* _Dataset entries_
/-- Place(tag, data) at a fill or a settle (R282); the flag says that a shared entry was found. None: it must wait. -/
def placeLine (s : State) (line : Nat) : Option (State × Bool) :=
  match tagOf s line with
  | none => some (s, false)
  | some t =>
    let n := sliceOfLine line
    let d := lineData s line
    if d = 0 then some (modSlice s n fun k => k.point line none, false)
    else
      let h := pondHash d t.dom
      match if t.psn then none else (sliceOf s n).lookup d t.dom h with
      | some e => some (modSlice s n fun k => k.point line (some e), t.ent != some e)
      | none =>
        let own := match t.ent.bind fun e => Table.get? (sliceOf s n).pond e with
          | some p => p.refs == 1
          | none => false
        if own then
          some (modSlice s n fun k => match t.ent with
            | some e =>
              let k := { k with pond := Table.modify (k.unindex e).pond e fun p => { p with data := d, hash := h, edom := t.dom }, index := (k.unindex e).index }
              if t.psn then k else k.enindex e h
            | none => k, false)
        else (takeEntry s line).map fun (s, e) =>
          (modSlice s n fun k =>
            let k := { k with pond := Table.set k.pond e { data := d, refs := 0, hold := 0, hash := h, edom := t.dom, poisoned := t.psn } }
            let k := k.point line (some e)
            if t.psn then k else k.enindex e h, false)

/-- A fill that holds an uncorrectable word is reported (R279). -/
def channelError (s : State) (line : Nat) : State :=
  match ownerOf s (columnOfPa (line * 128)) with
  | some p => postEvent s p 2 (memErrArgs 1 (line * 128) (sliceOfLine line) 0 0 0)
  | none => s

/-- A line gets its tag: a fill from its channel (R282, R285). The second part says whether Place shared an entry, none
in it that the line was already held. None: the fill must wait, since all 12 ways of its set are pinned. -/
def fillLine (s : State) (line : Nat) : Option (State × Option Bool) :=
  match tagOf s line with
  | some _ => some (modTag s line fun t => { t with used := s.cycle }, none)
  | none =>
    let n := sliceOfLine line
    let same := fun l => setOfLine l == setOfLine line
    let full := fun (s : State) => decide (((sliceOf s n).tags.filter fun e => same e.1).length ≥ 12)
    let s := ((sliceOf s n).victims same).foldl (fun s v => if full s then evictTag s v else s) s
    if full s then none else
    let t : Tag := { dom := domainOf s line, psn := s.memPoison.contains line, used := s.cycle }
    let s := modSlice s n fun k => { k with tags := Table.set k.tags line t }
    (placeLine s line).map fun (s, shared) =>
      let s := { s with moved := s.moved + 1, shares := s.shares + if shared then 1 else 0 }
      (if t.psn then channelError s line else s, some shared)

/-! ## Who a channel's traffic is charged to (R407) -/

/-- A charge to a block while it has the account, else to the account (R407). -/
def chargeFill (s : State) (who : Option CtxId) (acct : Option Nat) (ctr n units : Nat) : State :=
  match who, acct with
  | some (.blk c b), some a =>
    if ((blockOf s c b).map fun k => k.regs.acct.toNat == a).getD false then chargeBlock s c b ctr n units else chargeAcct s a ctr n
  | _, some a => chargeAcct s a ctr n
  | _, none => s

/-- What `s` has added to `s0`'s channel traffic is charged, counters 8 and 12 (R407). -/
def chargeMoved (s0 s : State) (who : Option CtxId) (acct : Option Nat) : State :=
  let n := 128 * (s.moved - s0.moved)
  let s := if n = 0 then s else chargeFill s who acct 8 n (n * ewtOf s 10)
  if s.shares = s0.shares then s else chargeFill s who acct 12 (s.shares - s0.shares) 0

/-- The account that a place's accesses are charged to: a block's (R407). -/
def acctOf (s : State) (who : Option CtxId) : Option Nat :=
  match who with
  | some (.blk c b) => (blockOf s c b).map fun k => k.regs.acct.toNat
  | _ => none

/-- After an access of `who`: its channel traffic is charged, and the fills it asked for are laid to it. -/
def blame (s0 s : State) (who : Option CtxId) : State :=
  let acct := acctOf s0 who
  let s := chargeMoved s0 s who acct
  if s.fills.all (·.seen) then s else
  { s with fills := s.fills.map fun f => if f.seen then f else { f with seen := true, who, acct } }

/-! ## Reads and writes that perform at the home slice -/

/-- A write to part of one line performs at its home slice (R284, R286, R288, R289): the owner is recalled, RDC
copies invalidated, the entry un-shared, the bytes written. `na`: a line without a tag is written to its channel and
gets none (R299). None: it must wait for a tag or an entry. -/
def writeHome (s : State) (pa : Nat) (bs : List Byte) (bad : Bool) (by_ : Option Nat) (na : Bool := false) : Option State :=
  let line := pa / 128
  let psn := fun (s : State) => if bad then true else if bs.length == 128 then false else linePoisoned s line
  if (sliceOf s (sliceOfLine line)).stopped then none else
  (recallLine s line by_).bind fun s =>
  if na && (tagOf s line).isNone then
    some { s with mem := Store.setBytes s.mem pa bs, memPoison := mark s.memPoison line (psn s), moved := s.moved + 1 }
  else (fillLine s line).bind fun (s, _) =>
    let bad := psn s
    let s := dropRdc { s with mem := Store.setBytes s.mem pa bs } line
    (unshare s line bad).map fun s =>
      modTag s line fun t => { t with dirty := true, set8 := true, shv := 0#4, psn := bad, used := s.cycle, writtenAt := s.cycle }

/-- The dirty-bitmap ORs of a write (R402). None: one must wait, and the write with it. -/
def orDirty (s : State) (pa : Nat) : Option State :=
  (dirtyWords s pa).foldl (fun r (w, i) => r.bind fun s =>
    writeHome s w (valBytes 8 (bytesVal (bytesAt s w 8) ||| 2 ^ i)) false none) (some s)

/-- A recall as an access makes it: what is written back sets dirty bits and wakes the line's waiters. None: the
write-back must wait. -/
def recallOwner (s : State) (line : Nat) (by_ : Option Nat) : Option State :=
  if owesBytes s line by_ then ((recallLine s line by_).bind fun s => orDirty s (line * 128)).map fun s => wakeLine s line
  else recallLine s line by_

/-- A write that performs: `writeHome`, then the dirty bit (R402) and the waiters of the line (R308). None: it must wait
for a tag or an entry (R285). -/
def performWrite (s : State) (pa : Nat) (bs : List Byte) (bad : Bool) (by_ : Option Nat) (na : Bool := false) : Option State :=
  (((recallOwner s (pa / 128) by_).bind fun s => writeHome s pa bs bad by_ na).bind fun s => orDirty s pa).map fun s =>
    wakeLine s (pa / 128)

/-- Bytes split at line boundaries: (address, bytes). -/
def splitLines : Nat → Nat → List Byte → List (Nat × List Byte)
  | 0, _, _ => []
  | f + 1, pa, bs =>
    if bs.isEmpty then [] else
    let n := 128 - pa % 128
    (pa, bs.take n) :: splitLines f (pa + n) (bs.drop n)

/-- A device write within one line: it performs, or waits on the path for a tag or an entry (R285), behind the device's
earlier writes of the line. -/
def deviceStore (s : State) (pa : Nat) (bs : List Byte) (bad : Bool) : State :=
  let later := pushPath s deviceCtx 0 0 0 pa bs.length pa (.store bs bad) false 0
  if s.path.any fun p => p.ctx == deviceCtx && !p.sent && p.pa / 128 == pa / 128 then later
  else (performWrite s pa bs bad none).getD later

/-- A device write of any length, line by line. -/
def performWrites (s : State) (pa : Nat) (bs : List Byte) (bad : Bool) : State :=
  (splitLines (bs.length / 128 + 2) pa bs).foldl (fun s (a, l) => deviceStore s a l bad) s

* _Problem requirements_
Transcribe every record. Match each line exactly.

* _Completed exercise_
/-- Place(tag, data) at a fill or a settle (R282); the flag says that a shared entry was found. None: it must wait. -/
def placeLine (s : State) (line : Nat) : Option (State × Bool) :=
  match tagOf s line with
  | none => some (s, false)
  | some t =>
    let n := sliceOfLine line
    let d := lineData s line
    if d = 0 then some (modSlice s n fun k => k.point line none, false)
    else
      let h := pondHash d t.dom
      match if t.psn then none else (sliceOf s n).lookup d t.dom h with
      | some e => some (modSlice s n fun k => k.point line (some e), t.ent != some e)
      | none =>
        let own := match t.ent.bind fun e => Table.get? (sliceOf s n).pond e with
          | some p => p.refs == 1
          | none => false
        if own then
          some (modSlice s n fun k => match t.ent with
            | some e =>
              let k := { k with pond := Table.modify (k.unindex e).pond e fun p => { p with data := d, hash := h, edom := t.dom }, index := (k.unindex e).index }
              if t.psn then k else k.enindex e h
            | none => k, false)
        else (takeEntry s line).map fun (s, e) =>
          (modSlice s n fun k =>
            let k := { k with pond := Table.set k.pond e { data := d, refs := 0, hold := 0, hash := h, edom := t.dom, poisoned := t.psn } }
            let k := k.point line (some e)
            if t.psn then k else k.enindex e h, false)

/-- A fill that holds an uncorrectable word is reported (R279). -/
def channelError (s : State) (line : Nat) : State :=
  match ownerOf s (columnOfPa (line * 128)) with
  | some p => postEvent s p 2 (memErrArgs 1 (line * 128) (sliceOfLine line) 0 0 0)
  | none => s

/-- A line gets its tag: a fill from its channel (R282, R285). The second part says whether Place shared an entry, none
in it that the line was already held. None: the fill must wait, since all 12 ways of its set are pinned. -/
def fillLine (s : State) (line : Nat) : Option (State × Option Bool) :=
  match tagOf s line with
  | some _ => some (modTag s line fun t => { t with used := s.cycle }, none)
  | none =>
    let n := sliceOfLine line
    let same := fun l => setOfLine l == setOfLine line
    let full := fun (s : State) => decide (((sliceOf s n).tags.filter fun e => same e.1).length ≥ 12)
    let s := ((sliceOf s n).victims same).foldl (fun s v => if full s then evictTag s v else s) s
    if full s then none else
    let t : Tag := { dom := domainOf s line, psn := s.memPoison.contains line, used := s.cycle }
    let s := modSlice s n fun k => { k with tags := Table.set k.tags line t }
    (placeLine s line).map fun (s, shared) =>
      let s := { s with moved := s.moved + 1, shares := s.shares + if shared then 1 else 0 }
      (if t.psn then channelError s line else s, some shared)

/-! ## Who a channel's traffic is charged to (R407) -/

/-- A charge to a block while it has the account, else to the account (R407). -/
def chargeFill (s : State) (who : Option CtxId) (acct : Option Nat) (ctr n units : Nat) : State :=
  match who, acct with
  | some (.blk c b), some a =>
    if ((blockOf s c b).map fun k => k.regs.acct.toNat == a).getD false then chargeBlock s c b ctr n units else chargeAcct s a ctr n
  | _, some a => chargeAcct s a ctr n
  | _, none => s

/-- What `s` has added to `s0`'s channel traffic is charged, counters 8 and 12 (R407). -/
def chargeMoved (s0 s : State) (who : Option CtxId) (acct : Option Nat) : State :=
  let n := 128 * (s.moved - s0.moved)
  let s := if n = 0 then s else chargeFill s who acct 8 n (n * ewtOf s 10)
  if s.shares = s0.shares then s else chargeFill s who acct 12 (s.shares - s0.shares) 0

/-- The account that a place's accesses are charged to: a block's (R407). -/
def acctOf (s : State) (who : Option CtxId) : Option Nat :=
  match who with
  | some (.blk c b) => (blockOf s c b).map fun k => k.regs.acct.toNat
  | _ => none

/-- After an access of `who`: its channel traffic is charged, and the fills it asked for are laid to it. -/
def blame (s0 s : State) (who : Option CtxId) : State :=
  let acct := acctOf s0 who
  let s := chargeMoved s0 s who acct
  if s.fills.all (·.seen) then s else
  { s with fills := s.fills.map fun f => if f.seen then f else { f with seen := true, who, acct } }

/-! ## Reads and writes that perform at the home slice -/

/-- A write to part of one line performs at its home slice (R284, R286, R288, R289): the owner is recalled, RDC
copies invalidated, the entry un-shared, the bytes written. `na`: a line without a tag is written to its channel and
gets none (R299). None: it must wait for a tag or an entry. -/
def writeHome (s : State) (pa : Nat) (bs : List Byte) (bad : Bool) (by_ : Option Nat) (na : Bool := false) : Option State :=
  let line := pa / 128
  let psn := fun (s : State) => if bad then true else if bs.length == 128 then false else linePoisoned s line
  if (sliceOf s (sliceOfLine line)).stopped then none else
  (recallLine s line by_).bind fun s =>
  if na && (tagOf s line).isNone then
    some { s with mem := Store.setBytes s.mem pa bs, memPoison := mark s.memPoison line (psn s), moved := s.moved + 1 }
  else (fillLine s line).bind fun (s, _) =>
    let bad := psn s
    let s := dropRdc { s with mem := Store.setBytes s.mem pa bs } line
    (unshare s line bad).map fun s =>
      modTag s line fun t => { t with dirty := true, set8 := true, shv := 0#4, psn := bad, used := s.cycle, writtenAt := s.cycle }

/-- The dirty-bitmap ORs of a write (R402). None: one must wait, and the write with it. -/
def orDirty (s : State) (pa : Nat) : Option State :=
  (dirtyWords s pa).foldl (fun r (w, i) => r.bind fun s =>
    writeHome s w (valBytes 8 (bytesVal (bytesAt s w 8) ||| 2 ^ i)) false none) (some s)

/-- A recall as an access makes it: what is written back sets dirty bits and wakes the line's waiters. None: the
write-back must wait. -/
def recallOwner (s : State) (line : Nat) (by_ : Option Nat) : Option State :=
  if owesBytes s line by_ then ((recallLine s line by_).bind fun s => orDirty s (line * 128)).map fun s => wakeLine s line
  else recallLine s line by_

/-- A write that performs: `writeHome`, then the dirty bit (R402) and the waiters of the line (R308). None: it must wait
for a tag or an entry (R285). -/
def performWrite (s : State) (pa : Nat) (bs : List Byte) (bad : Bool) (by_ : Option Nat) (na : Bool := false) : Option State :=
  (((recallOwner s (pa / 128) by_).bind fun s => writeHome s pa bs bad by_ na).bind fun s => orDirty s pa).map fun s =>
    wakeLine s (pa / 128)

/-- Bytes split at line boundaries: (address, bytes). -/
def splitLines : Nat → Nat → List Byte → List (Nat × List Byte)
  | 0, _, _ => []
  | f + 1, pa, bs =>
    if bs.isEmpty then [] else
    let n := 128 - pa % 128
    (pa, bs.take n) :: splitLines f (pa + n) (bs.drop n)

/-- A device write within one line: it performs, or waits on the path for a tag or an entry (R285), behind the device's
earlier writes of the line. -/
def deviceStore (s : State) (pa : Nat) (bs : List Byte) (bad : Bool) : State :=
  let later := pushPath s deviceCtx 0 0 0 pa bs.length pa (.store bs bad) false 0
  if s.path.any fun p => p.ctx == deviceCtx && !p.sent && p.pa / 128 == pa / 128 then later
  else (performWrite s pa bs bad none).getD later

/-- A device write of any length, line by line. -/
def performWrites (s : State) (pa : Nat) (bs : List Byte) (bad : Bool) : State :=
  (splitLines (bs.length / 128 + 2) pa bs).foldl (fun s (a, l) => deviceStore s a l bad) s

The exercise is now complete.